Between 1998 and 2003, Wolf largely was off Chicago's radio airwaves, although he performed occasional vacation fill-in work and had his Chet Chitchat character contribute weekly segments on Friday mornings on Kevin Matthews' show on then-ABC Radio-owned WXCD-FM between 2000 and 2001. "I believe the (Monday Night Football) hiring of Dennis Miller was the cornerstone of an ABC plan to distinguish its sports presentation as the most pseudo-intellectual in broadcasting," Wolf joked to the Chicago Sun-Times at the time the Chet Chitchat deal was signed. "The hiring of Chet Chitchat is the masterstroke that completes that plan."

Wolf rejoined WLUP in November 2003. "It's good to be home again at the Loop," Wolf told the Chicago Sun-Times at the time. "Anybody who considers a radio station as his home is an idiot. I'm an idiot. As for doing the news, I stand on the shoulders of giants: Walter Cronkite, John Chancellor, (and the frequently mocked, short-lived Chicago news anchor) Ron Hunter. I do not take this responsibility lightly. In fact, I take no responsibility at all."

In December 2004—and while still on the air at WLUP—Wolf auditioned for a job working alongside Roe Conn at WLS (AM) radio. The pairing didn't work out, however.

On March 5, 2009, WLUP fired Wolf from his role as a morning radio sidekick, as part of a cost cutting.

In May 2010, WLS radio hired Wolf as a Saturday afternoon talk-show host, co-hosting a two-hour program with political commentator Dan Proft.

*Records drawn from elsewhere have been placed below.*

/-! Plans. -/

/-- Are a ring record's reserved bits 0 (R281)? -/
def ringBitsOk (b : Bytes) : Bool := bits (leAt b 0 4) 21 11 == 0 && bits (leAt b 4 4) 28 4 == 0 && bits (leAt b 8 4) 7 25 == 0

/-- A ring record (R281); all zero for an unused ring. -/
def parseRing (b : Bytes) : RingRec :=
  let w := leAt b 4 4
  { base := bits (leAt b 0 4) 0 21, skipBytes := bits w 0 19, count := bits w 19 7, tagged := bitAt w 26,
    borrow := bitAt w 27, reserve := bits (leAt b 8 4) 0 7, tSkip := leAt b 12 4 }

/-- Does a ring record keep R152 and R281? -/
def ringOk (r : RingRec) : Bool :=
  decide (r = {}) || (r.base % 64 == 0 && decide (64 ≤ r.skipBytes) && decide (r.skipBytes ≤ 262144) &&
    r.skipBytes % 64 == 0 && decide (3 ≤ r.count) && decide (r.count ≤ (if r.tagged then 15 else 64)) &&
    decide (3 ≤ r.reserve) && decide (r.reserve ≤ r.count) && decide (1 ≤ r.tSkip))

/-- The rings of a logical face: 16 ring records, then the pool record, taken to be laid out as a ring record's first three words
are: POOL_BASE, POOL_SKIP_BYTES, POOL_COUNT (R295 gives no layout; log entry 17). -/
def parseFaceRings (b : Bytes) : FaceRings :=
  let p := b.drop 256
  { rings := ((recordsOf 16 b).take 16).map parseRing, poolBase := bits (leAt p 0 4) 0 21,
    poolBytes := bits (leAt p 4 4) 0 19, poolCount := bits (leAt p 8 4) 0 8 }

/-- A placement entry (R356). -/
def parsePlacement (programs b : Bytes) : Placement :=
  { cls := leAt b 0 1, modelSlot := leAt b 2 2, bandBudget := leAt b 4 4,
    faces := ((Config.programFaces programs (leAt b 8 4) (leAt b 12 4)).filter (fun f => decide (f < 1024))).eraseDups }

/-- A port record (R419). -/
def parsePort (b : Bytes) : PortRec :=
  { ipv4 := leAt b 0 4, prefix4 := leAt b 4 1, prefix6 := leAt b 5 1, vlan := leAt b 6 2, ipv6 := leAt b 8 16,
    gateway4 := leAt b 24 4, gateway6 := leAt b 28 16,
    mtu := leAt b 44 2, ctrlUdp := leAt b 46 2, mediaUdp := leAt b 48 2 }

/-- Does a port record keep R419? -/
def portOk (p : PortRec) : Bool :=
  decide (p.prefix4 ≤ 32) && decide (p.prefix6 ≤ 128) && decide (p.vlan ≤ 4094) && decide (1280 ≤ p.mtu) &&
    decide (p.mtu ≤ 9000) && p.ctrlUdp != 0 && p.mediaUdp != 0 && p.ctrlUdp != p.mediaUdp

/-- A destination entry (R419). -/
def parseDest (b : Bytes) : DestRec :=
  { addr := leAt b 0 16, udp := leAt b 16 2, portSel := leAt b 18 1, payload := leAt b 19 1, holdMax := leAt b 20 4,
    holdAge := leAt b 24 4 }

/-- Does a destination keep R419? -/
def destOk (d : DestRec) : Bool :=
  decide (d.portSel ≤ 5) && decide (96 ≤ d.payload) && decide (d.payload ≤ 127) && decide (1 ≤ d.holdMax) &&
    decide (1 ≤ d.holdAge)

/-- n group records from their bytes. -/
def parseGroups : Nat → Bytes → List GroupRec
  | 0, _ => []
  | n + 1, b =>
    let c := leAt b 0 1
    { skipRefresh := leAt b 2 2, dests := (List.range c).map (fun i => parseDest (sub b (16 + 32 * i) 32)) } ::
      parseGroups n (b.drop (16 + 32 * c))

/-- Does a group record keep R419? -/
def groupOk (g : GroupRec) : Bool :=
  decide (1 ≤ g.dests.length) && decide (g.dests.length ≤ 64) && g.dests.all destOk

/-- The survey policy record (R373). -/
def parseSurvey (b : Bytes) : SurveyPolicy :=
  let st := leAt b 10 1
  let x := leAt b 12 1
  let m := leAt b 13 1
  { readyFaces := leAt b 0 2, degradedFaces := leAt b 2 2, readyUnguarded := leAt b 4 1, shortOk := bitAt (leAt b 5 1) 0,
    readyLpddr := leAt b 6 1, degradedLpddr := leAt b 7 1, readyLevels := leAt b 8 1, degradedLevels := leAt b 9 1,
    streamReady := bits st 0 2, streamDegraded := bits st 2 2, xctMinWidth := leAt b 11 1, xctReady := bits x 0 4,
    xctDegraded := bits x 4 4, xctMismatch := bitAt m 0, timeReq := bits m 1 2 }

/-- Does the policy keep R373? -/
def surveyOk (p : SurveyPolicy) : Bool :=
  decide (p.readyFaces ≤ 1024) && decide (p.degradedFaces ≤ p.readyFaces) && decide (p.readyUnguarded ≤ 64) &&
    decide (2 ≤ p.readyLpddr) && decide (p.readyLpddr ≤ 16) && decide (2 ≤ p.degradedLpddr) &&
    decide (p.degradedLpddr ≤ p.readyLpddr) && decide (1 ≤ p.readyLevels) && decide (p.readyLevels ≤ 4) &&
    decide (1 ≤ p.degradedLevels) && decide (p.degradedLevels ≤ p.readyLevels) && [1, 2, 4].contains p.xctMinWidth &&
    p.timeReq != 3
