/-! Removal (R405). -/

/-- A graceful close of a session by its state (R246); a launch time where the command carries one. -/
def State.closeGracefully (s : State) (id launch : Nat) : State :=
  let x := s.ses id
  match x.state with
  | .free => s
  | .closing => s
  | .opening => s.toClosing id true
  | .resuming => s.toClosing id true
  | .parked => s.toClosing id true
  | .parking => s.setSes id { x with closeAsked := some { launch := launch } }
  | .active => s.setSes id { x with closeAsked := some { launch := launch } }

/-- A running adaptation job ends CANCELLED (R459): its work ends with it. -/
def State.cancelJob (s : State) (j : Job) : State :=
  let s1 := ((s.each (List.range 4) (fun s l => s.cancelBlk l (.job j.id))).cancelMoves (.job j.id))
  s1.setJob { j with state := .cancelled, endAt := s.now, stepping := false, fed := false }

/-- A removal request takes effect (R405): the jobs that run end CANCELLED; CLOSE closes every session. -/
def State.startRemoval (s : State) (m : Removal) : State :=
  let run := s.jobs.filter (fun j => j.state == .running || j.state == .suspending)
  let s1 := s.each run State.cancelJob
  let s2 := if m.drain then s1 else s1.each (s1.sessions.map (fun e => e.1)) (fun s i => s.closeGracefully i s.now)
  { s2 with pwr := { s2.pwr with removal := some { m with closed := !m.drain }, wantRemoval := none } }.setPwrState 4

/-- A reset has ended; a removal request that waited for it takes effect (R405). -/
def State.endReset (s : State) (w u : Nat) : State :=
  let s1 : State := { s with resets := s.resets.filter (fun r => !(r.width == w && r.unit == u)) }
  match s1.pwr.wantRemoval with
  | some m => if s1.resets.isEmpty then s1.startRemoval m else s1
  | none => s1

/-! The end of a level reset. -/

/-- A level reset's sounding is over (R388): its units' results are kept, its banks copied, and its remap round asked for. -/
def State.endLevelReset (s : State) (l : Nat) (failed : List UnitId) : State :=
  ((s.soundUnits (resetSounds l) failed s.soundTest).takeBanks l).requestRound (.remap [l]) none 0

/-- The remap round of a level reset has fired (R388): the level's good faces rejoin, and it accepts work. -/
def State.levelBack (s : State) (l : Nat) : State :=
  let s1 := s.setLevel l { s.level l with inReset := false }
  let good := (List.range 16).flatMap (fun d => (s1.goodPositions l d).map (physFace l d))
  ((s1.rejoinAll good).wantSurvey).endReset 2 l

/-! Face reset (R384, R389). -/

/-- The face's rejoin round withdrawn. -/
def State.dropRejoin (s : State) (p : Nat) : State :=
  s.dropRounds (fun r => match r.flip with
    | .rejoin q _ => q == p
    | .remap _ => false
    | .takeover .. => false
    | .swap => false
    | .checkpoint _ => false
    | .migration .. => false
    | .licence => false) 6

/-- A face reset begins: a bound face is first failed for its slot; its epochs and FACE_RESETS move, its registers and stores
return to zero. -/
def State.beginFaceReset (s : State) (p : Nat) : State :=
  let f := s.face p
  let a := drfReg (levelOf p) (driftOf p) (0x80 + 4 * posOf p)
  let s1 := ((s.dropRejoin p).failTakeover p).bumpEpoch p
  let s2 := if f.failed then s1 else s1.loseFace p
  let s3 := match s2.slotOf p with
    | some k => if f.failed then s2 else s2.replaceSlot p k
    | none => s2
  let s4 := (s3.bumpField a 16 8 1).keepRegs (fun a => match regBlock a with
    | .face q _ => q != p
    | .cmd _ => true
    | .level _ _ => true
    | .drift _ _ _ => true
    | .unmapped => true)
  let z := { Face.zero with failed := f.failed, failedAt := f.failedAt, cause := f.cause, autoDone := true, inReset := true }
  (((s4.clearMem (storeBase p) 0x1000000).setFace p z).fillReserve (levelOf p) (driftOf p)).wantSurvey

In July 2011, WLS-AM announced that starting July 18, 2011, Wolf and Proft would begin airing their show five mornings a week, replacing the weekday morning show of host Cisco Cotto, who was fired. Wolf was let go from WLS in early 2015.

== Blogging and social media ==
For many months, Wolf was blogging in a now-neglected blog at ChicagoNow.com. and also was a frequent commenter on the Chicago broadcasting-themed Vocalo.org blog written by former Sun-Times columnist Robert Feder.

In April 2016, Wolf was criticized for an insensitive comment he posted on Twitter about the death of a Baltimore man who died from injuries suffered while in police custody. On the one-year anniversary of the death of Freddie Gray—which due to safety concerns about riots prompted the Baltimore Orioles to play the Chicago White Sox in an empty stadium in Baltimore on April 29, 2015—Wolf in April 2016 tweeted: "Sox in their Freddie Gray uniforms in Baltimore tonight." After he was criticized on Twitter, Wolf apologized in the Chicago Tribune, saying that he "didn't want to hurt anyone, but I have. My comedy, if that's what you want to call it, is in the Jackie Mason and Don Rickles tradition, though I'm not as good as they are. I'm kind of an equal opportunity offender. I've been doing this for decades and didn't intend for this to be more than what I've always done. But I did hurt people, and so I'm sorry."

== Personal life ==
Wolf and his wife Caryn have been married since about 1975. They have five children.

During the 1990s, Wolf lived in several homes in Riverwoods, Illinois. Wolf moved to Deerfield, Illinois in 2007 and then to his current home on a farm in Old Mill Creek, Illinois in 2010. "I thought I married a North Shore princess, but what I really married was a farm girl," Wolf quipped to the Tribune in June 2010. "I mow the lawn practically every day of the week, because it's like 20 lawns' worth."

Wolf also worked full-time as a lawyer for the Chicago law firm Holstein, Mack and Klein from 1982 until 1987. He decided to leave the law in 1987 to focus full-time on broadcasting. "When I was an attorney on the radio, that was crazy," he told the Chicago Tribune in 1991. "Trying to explain to a judge that you need a recess to do a sportscast...the two jobs didn't dovetail at all. It was difficult to do both jobs well. So when the TV opportunity opened up, I just seized it."

Currently, in addition to his broadcasting work, Wolf works part-time as a divorce attorney in Lake County, Illinois.